The authors were able to successfully reduce almost all of the ripple events in the test mice. Control mice experienced depressed postsynaptic activity representing the expected synaptic depression that occurs during slow-wave sleep, while mice with the impaired ripple events did not show synaptic depression. Control mice showed normal memory performance, while mice with impaired ripple events were unable to identify a moved object in the spatial object recognition task, suggesting that they could not form new memories. The authors were also able to replicate the lack of synaptic depression by testing the effects of disrupting ripples in hippocampal tissue slices.
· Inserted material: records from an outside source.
-- ==== Sys2Proof/Laws/PerInstr.lean ====
section
/-!
SUPPORT. Encoding, instruction by instruction: decoding gives back every well-formed instruction from its word (R46-R66). A
step of the device has no word.
-/

namespace Sys2Proof.Laws
open Sys2Proof.Encode Sys2Proof.Decode

/-- Decoding gives back a well-formed instruction from its word, and every instruction that is no step of the device has one. -/
def Encoding.Statement (i : Instr) : Prop :=
  (∀ w, encode i = some w → WellFormed.wf i = true → decode w = .ok i) ∧
  ((encode i).isSome = !WellFormed.deviceStep i)

theorem Encoding.of_parse {i : Instr} {r : Raw} (h : Encode.raw i = some r)
    (p : WellFormed.wf i = true → Decode.parse r = .ok i) (d : WellFormed.deviceStep i = false := by rfl) :
    Encoding.Statement i := by
  refine ⟨fun w hw wf => ?_, by simp [encode, h, d]⟩
  simp only [encode, h, Option.map_some, Option.some.injEq] at hw
  subst hw
  simp [decode, p wf, wf, Decode.need, bind, Except.bind]

/-- A step of the device has no word. -/
theorem Encoding.of_none {i : Instr} (h : encode i = none) (d : WellFormed.deviceStep i = true := by rfl) :
    Encoding.Statement i := by
  refine ⟨fun w hw => ?_, by simp [h, d]⟩
  rw [h] at hw
  cases hw

section

set_option Elab.async false

theorem Encoding.nop : Encoding.Statement (.nop) := by
  refine Encoding.of_parse rfl fun h => ?_
  simp only [WellFormed.wf, Bool.and_eq_true] at h
  simp_all [parse, Decode.control, Decode.bare, noLa, noFn, noFl, noW, need, bind, Except.bind, zero8, Encode.guard,
    Encode.bit1]

theorem Encoding.bra (g : Guard) (u : Bool) (slot : Fin 5) (toff : BitVec 37) : Encoding.Statement (.bra g u slot toff)
  := by
  obtain ⟨slot, hs⟩ := slot <;> (
    refine Encoding.of_parse rfl fun h => ?_
    simp only [WellFormed.wf, Bool.and_eq_true] at h
    simp_all [parse, Decode.control, noLa, noFn, need, Decode.get, Decode.flag, bind, Except.bind, zero8, Raw.tslot,
      Raw.toff, slot_mod])

theorem Encoding.brx (g : Guard) (u : Bool) (a : Src) : Encoding.Statement (.brx g u a) := by
  refine Encoding.of_parse rfl fun h => ?_
  simp only [WellFormed.wf, Bool.and_eq_true] at h
  simp_all [parse, Decode.control, noLa, noFn, noW, need, Decode.get, Decode.flag, Decode.src, bind, Except.bind, zero8]

theorem Encoding.call (g : Guard) (u : Bool) (d : Dst) (slot : Fin 5) (toff : BitVec 37) : Encoding.Statement (.call g u
  d slot toff) := by
  obtain ⟨slot, hs⟩ := slot <;> (
    refine Encoding.of_parse rfl fun h => ?_
    simp only [WellFormed.wf, Bool.and_eq_true] at h
    simp_all [parse, Decode.control, noLa, noFn, need, Decode.get, Decode.flag, Decode.dst, bind, Except.bind, zero8,
      Raw.tslot, Raw.toff, slot_mod])

theorem Encoding.ret (g : Guard) (u : Bool) (a : Src) : Encoding.Statement (.ret g u a) := by
  refine Encoding.of_parse rfl fun h => ?_
  simp only [WellFormed.wf, Bool.and_eq_true] at h
  simp_all [parse, Decode.control, noLa, noFn, noW, need, Decode.get, Decode.flag, Decode.src, bind, Except.bind, zero8]

theorem Encoding.exit (g : Guard) : Encoding.Statement (.exit g) := by
  refine Encoding.of_parse rfl fun h => ?_
  simp only [WellFormed.wf, Bool.and_eq_true] at h
  simp_all [parse, Decode.control, Decode.bare, noLa, noFn, noFl, noW, need, bind, Except.bind, zero8]

theorem Encoding.yield (g : Guard) : Encoding.Statement (.yield g) := by
  refine Encoding.of_parse rfl fun h => ?_
  simp only [WellFormed.wf, Bool.and_eq_true] at h
  simp_all [parse, Decode.control, Decode.bare, noLa, noFn, noFl, noW, need, bind, Except.bind, zero8]

theorem Encoding.poll (g : Guard) (cmp : PollCmp) (acq : Bool) (scope : Scope) (d : Dst) (l : LOp) (c : Src) :
  Encoding.Statement (.poll g cmp acq scope d l c) := by
  cases acq <;> (
    refine Encoding.of_parse rfl fun h => ?_
    simp only [WellFormed.wf, Bool.and_eq_true] at h
    simp_all [parse, Decode.control, noLa, noFl, need, Decode.get, Decode.dst, Decode.src, Decode.line, Decode.lop,
      Decode.f3, Decode.scope3, Decode.semOr, bind, Except.bind, Raw.off, Raw.scope3, Raw.sem3, Raw.rest3, srcOf_src,
      WellFormed.lop, Encode.semIf])

theorem Encoding.lwait (g : Guard) (d : Dst) (ln : Fin 16) (c : Src) : Encoding.Statement (.lwait g d ln c) := by
  refine Encoding.of_parse rfl fun h => ?_
  simp only [WellFormed.wf, Bool.and_eq_true] at h
  simp_all [parse, Decode.control, noLa, noFn, noFl, need, Decode.get, Decode.dst, Decode.src, Decode.line,
    Decode.bareLine, Decode.f3, bind, Except.bind, Raw.off, Raw.scope3, Raw.sem3, Raw.rest3, src_of_uniZ]

theorem Encoding.enrol (g : Guard) (rj : Fin 4) : Encoding.Statement (.enrol g rj) := by
  refine Encoding.of_parse rfl fun h => ?_
  simp only [WellFormed.wf, Bool.and_eq_true] at h
  simp_all [parse, Decode.control, noLa, noFn, noFl, noW, need, Decode.get, Decode.idx, bind, Except.bind, zero8,
    idxOf_idx]

theorem Encoding.park (g : Guard) (rj : Fin 4) : Encoding.Statement (.park g rj) := by
  refine Encoding.of_parse rfl fun h => ?_
  simp only [WellFormed.wf, Bool.and_eq_true] at h
  simp_all [parse, Decode.control, noLa, noFn, noFl, noW, need, Decode.get, Decode.idx, bind, Except.bind, zero8,
    idxOf_idx]

theorem Encoding.strike (g : Guard) (rj : Fin 4) : Encoding.Statement (.strike g rj) := by
  refine Encoding.of_parse rfl fun h => ?_
  simp only [WellFormed.wf, Bool.and_eq_true] at h
  simp_all [parse, Decode.control, noLa, noFn, noFl, noW, need, Decode.get, Decode.idx, bind, Except.bind, zero8,
    idxOf_idx]

theorem Encoding.brk (g : Guard) (num : BitVec 8) : Encoding.Statement (.brk g num) := by
  refine Encoding.of_parse rfl fun h => ?_
  simp only [WellFormed.wf, Bool.and_eq_true] at h
  simp_all [parse, Decode.control, noLa, noFn, noFl, need, Decode.f5, bind, Except.bind, zero8, Raw.num, Raw.sreg,
    Raw.region, Raw.priv, Raw.rest5]

theorem Encoding.iadd (g : Guard) (uns sat : Bool) (d : Dst) (a b : Src) : Encoding.Statement (.iadd g uns sat d a b) :=
  by
  refine Encoding.of_parse rfl fun h => ?_
  simp only [WellFormed.wf, Bool.and_eq_true] at h
  simp_all [parse, Decode.integer, noMod, noLa, need, Decode.dab, Decode.get, Decode.fnBit, Decode.flag, Decode.dst,
    Decode.src, bind, Except.bind, zero8, Raw.modBits, srcOf_src]

theorem Encoding.isub (g : Guard) (uns sat : Bool) (d : Dst) (a b : Src) : Encoding.Statement (.isub g uns sat d a b) :=
  by
  refine Encoding.of_parse rfl fun h => ?_
  simp only [WellFormed.wf, Bool.and_eq_true] at h
  simp_all [parse, Decode.integer, noMod, noLa, need, Decode.dab, Decode.get, Decode.fnBit, Decode.flag, Decode.dst,
    Decode.src, bind, Except.bind, zero8, Raw.modBits, srcOf_src]

theorem Encoding.imul (g : Guard) (uns sat : Bool) (d : Dst) (a b : Src) : Encoding.Statement (.imul g uns sat d a b) :=
  by
  refine Encoding.of_parse rfl fun h => ?_
  simp only [WellFormed.wf, Bool.and_eq_true] at h
  simp_all [parse, Decode.integer, noMod, noLa, need, Decode.dab, Decode.get, Decode.fnBit, Decode.flag, Decode.dst,
    Decode.src, bind, Except.bind, zero8, Raw.modBits, srcOf_src]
They used in vitro and in vivo experiments to show that synaptic depression occurring during slow-wave sleep is mediated by NMDA receptors.

Optogenetic ripple silencing

What's the impact?

This is the first study to link sharp-wave ripples during slow-wave sleep with synaptic depression and memory performance. Before this study, we did not understand the mechanism through which synaptic depression occurred during slow-wave sleep. We now know that ripples during slow-wave sleep are critical for balancing of synapses and for new memory formation.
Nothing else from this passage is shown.